What you give back should be exactly the opening lines of the data, ending with the line that contains "(default : Acc)" and including it.

* Extracted data entries *
────────

/-- An access of lane 0 of the crew, alone in the machine. -/
def acc (i : Instr) (k : AccKind) (us : List AUnit) : Acc :=
  { (default : Acc) with id := 9, group := 8, serial := 1, pc := 0x400000, ins := i, kind := k, units := us, slots := 1, addr := 64 }
def accState (a : Acc) : State := { up (stWith iss1 (crew [reg 8 0])) with cur := none, accs := [a] }
def performing (a : Acc) (k : Nat) (u : AUnit) : Prop := Performs (accState a) 9 k a u ∧ NoSpill (accState a) a

theorem noSpill_of (a : Acc) (h : a.dst = none ∨ a.dst = some 8) : NoSpill (accState a) a := by
  intro b hb _ k c _ hc
  have hb : b = a := by simpa [accState] using hb
  right
  intro r hr
  have hc : [crew [reg 8 0]][k]? = some c := hc
  rcases k with _ | k
  · have hc : c = crew [reg 8 0] := by simpa using hc.symm
    subst hc; subst hb
    have : ((crew [reg 8 0]).thread b.lane).regs = [reg 8 0] ∨ ((crew [reg 8 0]).thread b.lane).regs = [] := by
      unfold Crew.thread
      cases h : (crew [reg 8 0]).threads[b.lane]? with
      | none => right; rfl
      | some t =>
        left
        have := List.mem_of_getElem? h
        have ht : t = thr [reg 8 0] := by simpa [crew] using this
        rw [ht]; rfl
    rcases this with h | h
    · rw [h] at hr; simp only [List.mem_singleton] at hr; rw [hr]; rfl
    · rw [h] at hr; simp at hr
  · simp at hc

/-- A table of three levels at 0x20000, 0x40000 and 0x60000 with a leaf of 2 GiB, for ASID 0. -/
def tableState : State :=
  let m := ((Memory.writeN [] 0 16 (1 + 2 ^ 17)).writeN 0x20000 16 (1 + 2 ^ 10 * 0x100)).writeN 0x40000 16 (1 + 2 + 4 + 8 + 16)
  { up (st regs8) with store := { (up (st regs8)).store with mem := m } }

/-- Pages at 64 MiB and 128 MiB that lookups of the crew have found absent and invalid; a leaf of the other world at 192 MiB, one that the user may
not use at 256 MiB, one of FP4B24 at 320 MiB. -/
def trapState' (lv : Nat) : State :=
  let q : Lookup := { core := 0, asid := 0, secure := false, va := 2 ^ 26, walking := true, guess := none, failed := some .pageAbsent, waiters := [(1, 0)] }
  { memState with
    teams := [{ team with level := lv, clvl := 1, csize := 3, teams := 3 }, { team with serial := 2, teamid := 1, core := 16 }, { team with serial := 3, teamid := 2, core := 1 }]
    store := { memState.store with
      coreTlb := [(0, leaf), (0, { leaf with va := 3 * 2 ^ 26, wld := true }), (0, { leaf with va := 4 * 2 ^ 26, usr := false }), (0, { leaf with va := 5 * 2 ^ 26, sfmt := 7 })]
      lookups := [q, { q with va := 2 * 2 ^ 26, failed := some .ptInvalid }] } }
def trapF (sp : Nat) : F128M := f128m 8 0 6 0 2 13 0 0 sp
def laneIs (p : Space → Int → Bool) : Except Cause (Space × Int) → Bool
  | .ok (sp, o) => p sp o
  | .error _ => false
theorem witness_MemoryTraps_lanes :
    let s := trapState' 0
    let c := (s.crews[0]?).getD default
    let window := 0x1FFFF * 2 ^ 40
    (match laneAddr (trapF 0) (2 ^ 57) with | .error e => e == .addrRange | _ => false) = true
    ∧ (match laneAddr (trapF 0) (window + 4 * 2 ^ 32) with | .error e => e == .addrWindow | _ => false) = true
    ∧ laneIs (fun sp o => sp == .scratch && o == 2) (laneAddr (trapF 1) 2) = true ∧ laneIs (fun sp o => sp == .scratch && o == -4) (laneAddr (trapF 1) (2 ^ 32 - 4)) = true
    ∧ laneIs (fun sp o => sp == .scratch && o == 1024 * 32) (laneAddr (trapF 1) 32768) = true
    ∧ (laneIs (fun sp o => sp == .dscratch && o == 0) (laneAddr (trapF 2) 0) = true ∧ (s.ctxOf 0).ways 0 = 0)
    ∧ (∀ m < 4, laneIs (fun sp o => sp == .peer m && o == 32768) (laneAddr (trapF 0) (window + 3 * 2 ^ 32 + m * 2 ^ 19 + 32768)) = true)
    ∧ ((s.teams.find? (fun u => u.ctx == 0 && u.node == 0 && u.teamid == 1 && !u.ended)).map (·.core) = some 16
      ∧ (s.teams.find? (fun u => u.ctx == 0 && u.node == 0 && u.teamid == 2 && !u.ended)).map (fun u => (u.core, u.scrK)) = some (1, 32))
    ∧ (laneIs (fun sp o => sp == .priv && o == 0) (laneAddr (trapF 0) (window + 2 ^ 32)) = true ∧ c.privSize = 0)
    ∧ s.xlate c (2 ^ 26) .write = .fault .pageAbsent ∧ s.xlate c (2 * 2 ^ 26) .write = .fault .ptInvalid ∧ s.xlate c (3 * 2 ^ 26) .write = .fault .worldFault
    ∧ s.xlate c (4 * 2 ^ 26) .write = .fault .pageProt ∧ s.xlate c 4096 .write = .ok 4096 leaf
    ∧ (s.fenced c 0 4096 4 = false ∧ s.tableAt 4096 4 = false ∧ s.homeOff 4096 = false ∧ leaf.sfmt ≠ 7)
    ∧ ({ s with pkg := { s.pkg with off := [0] } } : State).homeOff 4096 = true ∧ s.xlate c (5 * 2 ^ 26) .write = .ok 0 { leaf with va := 5 * 2 ^ 26, sfmt := 7 } := by
  and_intros <;> decide +kernel

/-- The state with FP4B24 pages at 320 MiB, whose block scales lie in the first 64 MiB. -/
def fp4State : State :=
  let s := trapState' 0
  { s with store := { s.store with coreTlb := [(0, leaf), (0, { leaf with va := 5 * 2 ^ 26, sfmt := 7, csoff := -(5 * 2 ^ 26) })] } }
def isElem (p : LaneRes → Bool) (x : Except LaneRes (Loc × Nat × Option Leaf × Nat)) : Bool := match x with | .error r => p r | .ok _ => false
/-- Typed and `.page` accesses to a page with its format, to one that is absent or invalid, and to FP4B24 pages; elements of a strided access; STSIG. -/
theorem witness_MemoryTraps_formats :
    let s := fp4State
    let c := (s.crews[0]?).getD default
    let f := f128m 8 0 0 0 0 3 0 0 0
    let fp4 := { f128m 8 0 0 0 0 7 0 0 0 with pg := 1 }
    (¬(f.fmt = 0 ∧ f.pg = 0) ∧ laneIs (fun sp o => sp == .global && o == 4096) (laneAddr f 4096) = true ∧ s.leafRes c 4096 = .ok leaf ∧ leaf.sfmt = 0
      ∧ s.xlate c 4096 .read = .ok 4096 leaf)
    ∧ s.leafRes c (2 ^ 26) = .failed .pageAbsent ∧ s.leafRes c (2 * 2 ^ 26) = .failed .ptInvalid
    ∧ (let lf := { leaf with va := 5 * 2 ^ 26, sfmt := 7, csoff := -(5 * 2 ^ 26) }
       s.leafRes c (5 * 2 ^ 26) = .ok lf ∧ s.xlate c (5 * 2 ^ 26) .read = .ok 0 lf ∧ 24 * (lf.size / 12) ≥ 1
       ∧ wrap 57 ((lf.va : Int) + lf.csoff + 0) = 0 ∧ s.xlate c 0 .read = .ok 0 leaf
       ∧ s.fenced c 0 0 1 = false ∧ s.tableAt 0 1 = false ∧ s.homeOff 0 = false)
    ∧ fp4.pg = 1
    ∧ (let g := f128m 8 0 4 0 2 0 0 0 0
       laneIs (fun sp o => sp == .global && o == 4096) (laneAddr g 4096) = true
       ∧ (match planElem g false s c 0 4096 4096 0 with | .ok y => y.2.1 == 2 | .error _ => false) = true
       ∧ isElem (fun r => match r with | .page va a _ => va == 2 ^ 26 && a == 4096 | _ => false) (planElem g false s c 0 4096 4096 (2 ^ 26 - 4096)) = true
       ∧ isElem (fun r => match r with | .fault e _ a => e == .ptInvalid && a == 4096 | _ => false) (planElem g false s c 0 4096 4096 (2 ^ 27 - 4096)) = true)
    ∧ (let g := f128m 255 0 6 2 2 0 0 0 0
       g.n = 1 ∧ laneIs (fun sp o => sp == .global && o == 4096) (laneAddr g 4096) = true
       ∧ (match decodeAddr 4096 with | .ok (sp, o) => sp == .global && o == 4096 | .error _ => false) = true
       ∧ (match s.pieces c 0 .write .global 4096 [] (chunks 4096 4) with | .ok _ => true | .error _ => false) = true
       ∧ s.xlate c 4096 .write = .ok 4096 leaf
       ∧ (match decodeAddr (2 ^ 57) with | .ok _ => false | .error e => e == .addrRange) = true) := by
  and_intros <;> decide +kernel

/-- A LD of three lanes: lane 0 at a page that is absent, lane 1 misaligned, lane 2 in order. -/
def trapCrew : Crew :=
  { crew [] with threads := thr [reg 0 (2 ^ 26), reg 1 0] :: thr [reg 0 4098, reg 1 0] :: List.replicate 30 (thr [reg 0 4096, reg 1 0]) }
def resIs (p : LaneRes → Bool) (r : List (Nat × LaneRes)) : Bool := r.length == 1 && r.all (fun x => p x.2)
theorem witness_MemoryTraps_issue :
    let i : Issue := { crew := 0, mask := 7, pc := 0x400000 }
    let s := { trapState' 0 with crews := [trapCrew], cur := some i }
    let f := f128m 8 0 0 0 0 0 0 0 0
    ∃ d, memDesc (.ld f) = some d ∧ d.hint = false ∧ d.f.pg ≠ 1 ∧ d.phys = false ∧ Issues s i trapCrew ∧ s.dbg = [] ∧ guardMask trapCrew 7 d.f.h = 7
      ∧ memOut s trapCrew 7 7 d = 0 ∧ memCheck s trapCrew 7 7 0 0x400000 d = none ∧ (∀ x ∈ d.uses 0, x.2.last = 0)
      ∧ resIs (fun r => match r with | .page va _ _ => va == 2 ^ 26 | _ => false) (blockRule [(0, d.plan s trapCrew 0 (readLane s trapCrew 7 (d.uses 0) 0).vals)]) = true
      ∧ resIs (fun r => match r with | .fault k _ _ => k == .misalign | _ => false) (blockRule [(1, d.plan s trapCrew 1 (readLane s trapCrew 7 (d.uses 0) 1).vals)]) = true
      ∧ resIs (fun r => match r with | .ok _ => true | _ => false) (blockRule [(2, d.plan s trapCrew 2 (readLane s trapCrew 7 (d.uses 0) 2).vals)]) = true
      ∧ s.slotsHeld 1 0 + 1 ≤ 11 := by
  refine ⟨_, rfl, rfl, ?_⟩
  unfold Issues; and_intros <;> decide +kernel

/-- The table of `tableState`, from its root; and a CALL at depth 516 beside one at depth 0, a RET at depth 0. -/
theorem witness_MemoryTraps_walk :
    tableState.homeRead (tableState.pkg.atb * 2 ^ 20) 16 % 4 = 1 ∧ tableState.homeRead 0x20000 16 % 4 = 1 ∧ tableState.homeRead 0x40000 16 % 4 = 3
    ∧ leafReserved (tableState.homeRead 0x40000 16) = false ∧ (∃ p ∈ tableState.pkg.parts, 0 < p.base + p.granules * 65536)
    ∧ tableState.homeRead 0x40010 16 % 2 = 0 := by
  and_intros <;> decide +kernel
theorem witness_MemoryTraps_calls :
    let c := { crew [] with threads := { thr [] with depth := 516 } :: List.replicate 31 (thr []) }
    let i : Issue := { crew := 0, mask := 3, pc := 0x400000 }
    Issues (stWith i c) i c ∧ guardMask c 3 (hdr 255) = 3 ∧ operandCheck (stWith i c) c 3 3 3 0x400000 [] 255 1 false = none ∧ boundLanes c 3 [] 255 1 = 0
    ∧ 516 ≤ (c.thread 0).depth ∧ (c.thread 1).depth = 0 := by
  unfold Issues; and_intros <;> decide +kernel

/-- A store to a scratchpad, one at the top of a W sector of another stack's line, and one to a line of its own stack; one with a release at stack
scope; the payload of a STSIG; physical stores to a tower and past every tower. -/
theorem witness_StoresPerform :
    (let a := acc (.st (f128m 255 0 6 0 2 0 0 0 1)) .store [unit (.scr 1 64) 4 7]
     Performs (accState a) 9 0 a (unit (.scr 1 64) 4 7) ∧ a.phys = false ∧ wideRelease a = false)
    ∧ (let u := unit (.phys 0x100FC) 4 7
       let a := acc (.st (f128m 255 0 6 0 2 0 0 0 0)) .store [u]
       Performs (accState a) 9 0 a u ∧ (accState a).inW { core := 0, ctx := 0, scope := 0 } 0x100FC = true ∧ 0x100FC % 256 + 4 = 256
       ∧ (accState a).store.poison = [] ∧ (accState a).store.l2 = [])
    ∧ (let u := unit (.phys 4096) 8 7
       let a := acc (.st (f128m 255 0 6 0 3 0 0 0 0)) .store [u]
       Performs (accState a) 9 0 a u ∧ (accState a).inW { core := 0, ctx := 0, scope := 0 } 4096 = false ∧ (accState a).store.wsecs = [])
    ∧ (let u := unit (.phys 4096) 8 7
       let a := { acc (.st (f128m 255 0 6 0 3 0 3 2 0)) .store [u] with rel := true, scope := 3 }
       Performs (accState a) 9 0 a u ∧ wideRelease a = true)
    ∧ (let u := unit (.phys 4096) 4 7
       let a := acc (.stsig (f128m 255 0 6 2 2 0 2 0 0)) .stsig [u, unit (.phys 8192) 4 0]
       Performs (accState a) 9 0 a u ∧ a.kind = .stsig ∧ 0 + 1 ≠ a.units.length)
    ∧ (∀ pa ∈ [4096, 2 ^ 40], let u := unit (.phys pa) 4 7
       let a := { acc (.stphys (f128m 255 2 6 0 2 0 0 0 0)) .store [u] with phys := true }
       Performs (accState a) 9 0 a u ∧ ((accState a).partAt pa = none ↔ pa = 2 ^ 40) ∧ pa % 256 + u.size ≤ 256) := by
  unfold Performs; and_intros <;> decide +kernel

────────

* Response to the exercise *
/-- An access of lane 0 of the crew, alone in the machine. -/
def acc (i : Instr) (k : AccKind) (us : List AUnit) : Acc :=
  { (default : Acc) with id := 9, group := 8, serial := 1, pc := 0x400000, ins := i, kind := k, units := us, slots := 1, addr := 64 }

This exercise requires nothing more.